Internal integration is when you call a linked library or you copy code, ideas or patterns from an other system. They run in the same memory space communication is done by function calls using the same datamodels and types and they don’t run asynchronously. You keep them under your executive control and make them abide your rules, design and architecture.

Heterogeneous integration happens when you interface an other system using a different platform, framework, datamodel or type system, when it’s located on an other computer or simply in an other process on the same machine. Example microkernels vs kernels.

And this is hard, achievable but very hard, so the cost of such integration has to be balanced against internal integration even if it means duplication.

Especially when the protocols are complex. UDDI WSDL SOAP those three acronyms should suffice to inspire feeling of fear, revulsion and hate to any sane developer.

We also have to consider the user experience, a visible switch from one to system to an other is always a painful experience for a user.

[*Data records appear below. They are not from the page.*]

/-- The element size of an HCVT's elements (R349): TY 0 F32, 1 BF16, 2 FP16. -/
def cvtSize (ty : Nat) : Nat := if ty = 0 then 4 else 2

/-- The elements along K of the blocks of an HCVT (R227, R228). -/
def cvtLen (c : Cmd) : Nat :=
  if c.op = 0 then blockLen (bits c.w0.toNat 0 4) else if bit c.w0.toNat 8 then 56 else 112

/-- A command with the fields of its H block (R349): MODE, TY, STK, PARM, CREC. -/
def Cmd.withH (c : Cmd) (r : List Byte) : Cmd :=
  let f := fun o n => fieldAt r o n
  { c with
    b := { ver := f 0 1, len := f 4 4, src := BitVec.ofNat 64 (f 8 8), dst := BitVec.ofNat 64 (f 16 8)
           aux := BitVec.ofNat 64 (f 24 8), aux2 := BitVec.ofNat 64 (f 32 8) }
    arg := f 1 1, ty := f 2 1, op := f 3 1, w0 := BitVec.ofNat 64 (f 40 8), w1 := BitVec.ofNat 64 (f 48 8)
    home := bufferOf (f 1 1) }

/-- A number lies in a range. -/
def within (lo hi v : Nat) : Bool := lo ≤ v && v ≤ hi

/-- Fields of an HSCAN block out of range (R349, R351). -/
def scanFieldsBad (c : Cmd) : Bool :=
  4 < c.ty || 2 < c.op || !multOf (hSize c.ty) c.b.len || !within 1 (2 ^ 24) c.b.aux.toNat || c.b.aux2 != 0 ||
  c.w1 != 0 || c.w0.toNat / 2 ^ (8 * hSize c.ty) != 0 || (c.op == 2 && c.ty == 1)

/-- Fields of an HGATH block out of range. -/
def gathFieldsBad (c : Cmd) : Bool :=
  c.ty != 0 || c.op != 0 || !multOf 64 c.b.len || !within 64 65536 c.b.len || !within 1 (2 ^ 24) c.b.aux2.toNat ||
  c.w0 != 0 || c.w1 != 0

/-- The first byte of source region j of an HRED. -/
def regionAt (c : Cmd) (j : Nat) : Nat := wrap64 ((c.b.src.toNat : Int) + (j : Int) * c.b.aux2.toInt)

/-- The destination of an HRED meets a source region (R352). -/
def redMeets (c : Cmd) : Bool :=
  (List.range c.b.aux.toNat).any fun j => overlap c.b.dst.toNat c.b.len (regionAt c j) c.b.len

/-- Fields of an HRED block out of range, or regions that meet. -/
def redFieldsBad (c : Cmd) : Bool :=
  !(c.ty == 0 || c.ty == 2 || c.ty == 3) || 1 < c.op || !multOf (hSize c.ty) c.b.len || !within 1 4096 c.b.aux.toNat ||
  c.w0 != 0 || c.w1 != 0 || redMeets c

/-- Fields of an HCVT block out of range (R349, R353). -/
def cvtFieldsBad (c : Cmd) : Bool :=
  2 < c.ty || 1 < c.op || !within 1 (2 ^ 24) c.b.len || c.b.aux2 != 0 || bits c.w0.toNat 9 23 != 0 ||
  isControl (coreOf c.ctx) ||
  if c.op = 0 then !within 1 4 (bits c.w0.toNat 0 4) else c.b.aux != 0

/-- Fields of an H block out of range. -/
def hFieldsBad (s : State) (c : Cmd) (r : List Byte) : Bool :=
  c.b.ver != 1 || 11 < c.arg || fieldAt r 56 8 != 0 || semBad s c.ctx c.x ||
  match c.kind with
  | .hscan => scanFieldsBad c
  | .hgath => gathFieldsBad c
  | .hred => redFieldsBad c
  | _ => cvtFieldsBad c

/-- An address of an H block is misaligned (R349). -/
def hMisaligned (c : Cmd) : Bool :=
  let src := c.b.src.toNat
  let dst := c.b.dst.toNat
  match c.kind with
  | .hscan => !multOf (hSize c.ty) src || !multOf 64 dst
  | .hgath => !multOf 64 src || !multOf 64 dst || !multOf 4 c.b.aux.toNat
  | .hred =>
    !multOf (hSize c.ty) src || !multOf (hSize c.ty) dst || (1 < c.b.aux.toNat && !multOf (hSize c.ty) c.b.aux2.toNat)
  | _ =>
    (if c.op = 0 then !multOf (cvtSize c.ty) src || !multOf 64 dst else !multOf 64 src || !multOf (cvtSize c.ty) dst) ||
    !multOf 8 c.w1.toNat

/-- The cluster engine's H buffer is full (R348). -/
def bufferFull (s : State) (cl : Nat) : Bool :=
  16 ≤ (s.cmds.filter fun e => e.2.kind.onStack && e.2.queued && !e.2.arrived && e.2.engine == cl).length

/-- The commands in the queue of a stack (R348). -/
def stackQueue (s : State) (z : Nat) : List (Nat × Cmd) :=
  s.cmds.filter fun e => e.2.kind.onStack && e.2.queued && e.2.arrived && e.2.arg == z

/-- The commands the engines of a stack run. -/
def stackRunning (s : State) (z : Nat) : Nat :=
  (s.cmds.filter fun e => e.2.kind.onStack && !e.2.queued && e.2.arg == z).length

/-- The buffer of a cluster engine passes its commands, in order, to the queues of their stacks while there is room
(R348): they reach it no sooner than a link takes. -/
def passBuffer (s : State) : List Nat → State
  | [] => s
  | i :: r =>
    let c := s.cmd i
    if 64 ≤ (stackQueue s c.arg).length then s
    else passBuffer ((s.setCmd i { c with arrived := true, row := s.tb + 12 }).laterFar .stackEngineStart { a := c.arg }) r

/-- The commands in the H buffer of a cluster engine, oldest first. -/
def bufferOfEngine (s : State) (cl : Nat) : List Nat :=
  (s.cmds.filter fun e => e.2.kind.onStack && e.2.queued && !e.2.arrived && e.2.engine == cl).map Prod.fst

/-- Every engine's buffer passes its commands on: a queue has room again. -/
def passBuffers (s : State) : State :=
  let es := ((s.cmds.filter fun e => e.2.kind.onStack && e.2.queued && !e.2.arrived).map fun e => e.2.engine).eraseDups
  es.foldl (fun s cl => passBuffer s (bufferOfEngine s cl)) s

/-- Accepts an H command (R348, R349, R354). -/
def execH (kind : CmdKind) (h : Hdr) (x : CExt) (s : State) : Res :=
  let ck := s.iss.ctx
  let a := s.iss.xa.toNat
  match (if a % 64 = 0 then winRead (s.windows ck) s a 64 else none) with
  | none => .next (s.raise (if a % 64 = 0 then cCopyRange else cMisaligned))
  | some r =>
    let c := (s.newCmd kind x).withH r
    let acc := kind == .hred && c.op == 1
    match firstBad
      [(hFieldsBad s c r, cCopyField),
       (hMisaligned c, cMisaligned),
       (acc && restartBad s c (c.b.dst.toNat, (c.b.dst.toNat : Int) + c.b.len - 1), cRestartRange),
       (kind == .hcvt && c.op == 0 && bits c.w0.toNat 4 4 == 0, cTagZero),
       ((s.stack c.arg).lost, cStackLost)] with
    | some cause => .next (s.raise cause)
    | none =>
      if bufferFull s c.engine then .next s.notYet
      else
        let seeds := (List.range 16).map fun k => (fget s.cc.hs k 0).toNat
        let (_, s) := acceptCmd s { c with queued := true, idx := if kind = .hcvt then seeds else [] }
        .next ((passBuffer s (bufferOfEngine s c.engine)).finish h 4)

/-- HSCAN (R351). -/
def execHscan (h : Hdr) (_a : BitVec 5) (x : CExt) (s : State) : Res := execH .hscan h x s
/-- HGATH (R352). -/
def execHgath (h : Hdr) (_a : BitVec 5) (x : CExt) (s : State) : Res := execH .hgath h x s
/-- HRED (R352). -/
def execHred (h : Hdr) (_a : BitVec 5) (x : CExt) (s : State) : Res := execH .hred h x s
/-- HCVT (R353). -/
def execHcvt (h : Hdr) (_a : BitVec 5) (x : CExt) (s : State) : Res := execH .hcvt h x s

/-- STACK_ENGINE_START (R348): the latch names a stack with a free engine and a queued command. -/
def execStackEngineStart (s : State) : Res :=
  let z := s.ev.a
  match stackQueue s z with
  | [] => .fault .notEnabled
  | (i, c) :: _ =>
    if 4 ≤ stackRunning s z ∨ s.tb < c.row then .fault .notEnabled
    else
      .next (passBuffers (startWalk (s.setCmd i { c with queued := false, row := 0 }) i))

/-! ### Running -/

/-- The units of work of an H command (R349): elements, rows or blocks (DEDUCED, notes/assumptions/28.md). -/
def hUnits (c : Cmd) : Nat :=
  match c.kind with
  | .hscan | .hred => c.b.len / hSize c.ty
  | .hgath => c.b.aux2.toNat
  | _ => c.b.len

/-- What one unit of work has come to: the command with its progress, the state, and the failure. -/
structure HStep where
  s : State
  c : Cmd
  bad : Option (Nat × Nat) := none

/-- The value of an element pattern of a floating type of R349: 2 F32, 3 BF16, 4 FP16. -/
def hFloat (ty v : Nat) : FVal := (fmtOf (ty - 2)).value v

/-- An element matches (R351). -/
def scanMatch (ty mode v t : Nat) : Bool :=
  if ty = 0 then
    let x := sgn 32 v
    let y := sgn 32 t
    if mode = 0 then y < x else if mode = 1 then y ≤ x else y < (x.natAbs : Int)
  else if ty = 1 then if mode = 0 then t < v else t ≤ v
  else
    let x := hFloat ty v
    let y := hFloat ty t
    let x := if mode = 2 ∧ x.neg then x.flip else x
    if mode = 1 then !x.isNan && !y.isNan && !x.lt y else y.lt x

/-- An address of the region lies on the command's stack (R351). -/
def onStk (s : State) (c : Cmd) (a : Nat) : Nat ⊕ Bool :=
  match walk s c.root a false with
  | .inl e => .inl e
  | .inr p =>
    match dpaOf p.dpa with
    | .data d => .inr ((stripeMap d).z == c.arg)
    | .none => .inl cDpaNone
    | _ => .inr false

/-- One element of HSCAN (R351): c.ent counts the hits and c.slot the entries stored. -/
def scanStep (s : State) (c : Cmd) : HStep :=
  let n := hSize c.ty
  let a := wrap64 ((c.b.src.toNat : Int) + (n * c.reached : Nat))
  let done := { c with reached := c.reached + 1 }
  match onStk s c a with
  | .inl e => ⟨s, c, some (e, a)⟩
  | .inr false => ⟨s, done, none⟩
  | .inr true =>
    match dvaLoad s c.root a n with
    | (_, some e, s) => ⟨s, c, some e⟩
    | (bs, none, s) =>
      let v := leNat bs
      if !scanMatch c.ty c.op v c.w0.toNat then ⟨s, done, none⟩
      else if c.b.aux.toNat ≤ c.slot then ⟨s, { done with ent := c.ent + 1 }, none⟩
      else
        let r := dvaPut s c.root (c.b.dst.toNat + 64 + 16 * c.slot) (leBytes 8 c.reached ++ leBytes 8 v)
        match r.bad with
        | some e => ⟨s, c, some e⟩
        | none => ⟨r.s, { done with ent := c.ent + 1, slot := c.slot + 1 }, none⟩

/-- The header of the result ring (R351). -/
def scanHeader (c : Cmd) : List Byte :=
  leBytes 8 c.ent ++ leBytes 8 c.slot ++ leBytes 8 (b2n (c.slot < c.ent)) ++ List.replicate 40 0

/-- The ring of an HSCAN lies in the SRAM window of its stack's buffer die (R351). -/
def ringPlaced (s : State) (c : Cmd) : Option (Nat × Nat) :=
  let dst := c.b.dst.toNat
  match runs s c.root true dst (64 + 16 * c.b.aux.toNat) with
  | (_, some e) => some e
  | (rs, none) =>
    let ok := rs.all fun (d, n) =>
      match dpaOf d, dpaOf (d + n - 1) with
      | .sram k _, .sram j _ => k == c.arg / 2 && j == k
      | _, _ => false
    if ok then none else some (cHRing, dst)

/-- Reads bytes, then writes bytes of them: a unit is performed whole or not at all. -/
def hMove (s : State) (c c' : Cmd) (a n d : Nat) (f : List Byte → List Byte) : HStep :=
  match dvaLoad s c.root a n with
  | (_, some e, s) => ⟨s, c, some e⟩
  | (bs, none, s) =>
    let r := dvaPut s c.root d (f bs)
    match r.bad with
    | some e => ⟨s, c, some e⟩
    | none => ⟨r.s, c', none⟩

/-- One row of HGATH (R352). -/
def gathStep (s : State) (c : Cmd) : HStep :=
  match dvaLoad s c.root (c.b.aux.toNat + 4 * c.reached) 4 with
  | (_, some e, s) => ⟨s, c, some e⟩
  | (ib, none, s) =>
    hMove s c { c with reached := c.reached + 1 } (wrap64 ((c.b.src.toNat : Int) + (leNat ib * c.b.len : Nat))) c.b.len
      (c.b.dst.toNat + c.reached * c.b.len) id

/-- Add of R352. -/
def redAdd (ty a b : Nat) : Nat :=
  if ty = 0 then (a + b) % 2 ^ 32 else (fAdd (fmtOf (ty - 2)) a b).1

/-- The sum as it is written: every NaN is the default NaN (R352). -/
def redOut (ty v : Nat) : Nat :=
  if ty = 0 then v else if (hFloat ty v).isNan then (fmtOf (ty - 2)).nanBits else v

/-- The element e of the regions of a list, added to a sum in order (DEDUCED, notes/assumptions/29.md). -/
def redSum (c : Cmd) : List Nat → Option Nat → State → (Nat ⊕ (Nat × Nat)) × State
  | [], acc, s => (.inl (acc.getD 0), s)
  | a :: r, acc, s =>
    let n := hSize c.ty
    match dvaLoad s c.root (wrap64 ((a : Int) + (n * c.reached : Nat))) n with
    | (_, some e, s) => (.inr e, s)
    | (bs, none, s) => redSum c r (some (match acc with | some v => redAdd c.ty v (leNat bs) | none => leNat bs)) s

/-- One element of HRED (R352). -/
def redStep (s : State) (c : Cmd) : HStep :=
  let n := hSize c.ty
  let d := wrap64 ((c.b.dst.toNat : Int) + (n * c.reached : Nat))
  let regions := (List.range c.b.aux.toNat).map (regionAt c)
  match redSum c (if c.op = 1 then c.b.dst.toNat :: regions else regions) none s with
  | (.inr e, s) => ⟨s, c, some e⟩
  | (.inl v, s) =>
    let r := dvaPut s c.root d (leBytes n (redOut c.ty v))
    match r.bad with
    | some e => ⟨s, c, some e⟩
    | none => ⟨r.s, { c with reached := c.reached + 1 }, none⟩

/-- Flags of a conversion are kept for the completion record. -/
def Cmd.flag (c : Cmd) (f : Flags) : Cmd := { c with w2 := c.w2 ||| f.zeroExtend 64 }

/-- One block of HCVT quantise (R227, R353). -/
def quantStep (s : State) (c : Cmd) : HStep :=
  let z := cvtSize c.ty
  let p := c.w0.toNat
  let kb := cvtLen c
  let first := c.reached * kb
  let n := min kb (c.b.aux.toNat - first)
  match dvaLoad s c.root (wrap64 ((c.b.src.toNat : Int) + (z * first : Nat))) (z * n) with
  | (_, some e, s) => ⟨s, c, some e⟩
  | (bs, none, s) =>
    let xs := (List.range kb).map fun e =>
      if e < n then (fmtOf c.ty).value (fieldAt bs (z * e) z) else .fin false 0 0
    let tag := bits p 4 4
    let (blk, fl) := quantBlock (bits p 0 4) tag xs (BitVec.ofNat 64 (c.idx.getD tag 0)) (bits p 32 32 + 7 * c.reached)
    let r := dvaPut s c.root (wrap64 ((c.b.dst.toNat : Int) + (64 * c.reached : Nat))) blk
    match r.bad with
    | some e => ⟨s, c, some e⟩
    | none => ⟨r.s, { c.flag fl with reached := c.reached + 1 }, none⟩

We try to balance those aspect when we take a decision. I also think that duplication is not that bad, and that nothing in itself is complex (even advanced tools), usually it’s the integration of those things that are complex. For example i’ve heard that john carmack always start his projects from scratch.

There are exception of course, things can be easier with HTTP and JSON as a common protocol and data type system. Sometimes we are forced to do it like rpc between the browser and server, or between postgresql and openerp.

Heterogeneous integration modules were always low quality because it requires a lot of work: webdav, document_ftp, caldav, import_sugarcrm, auth_openid, event_moodle… so we like to keep a minimum of it.

I also hate unnecessary dependencies, in practical terms i like to limit the dependencies the python libraries available in the latest Debian edition. We include some js libraries but i like to keep those as minimal as possible too.


4. Only fools and dead men don’t change their minds.

The strategy of openerp is to provide efficiently the best integrated business application system, both for its end users and developers.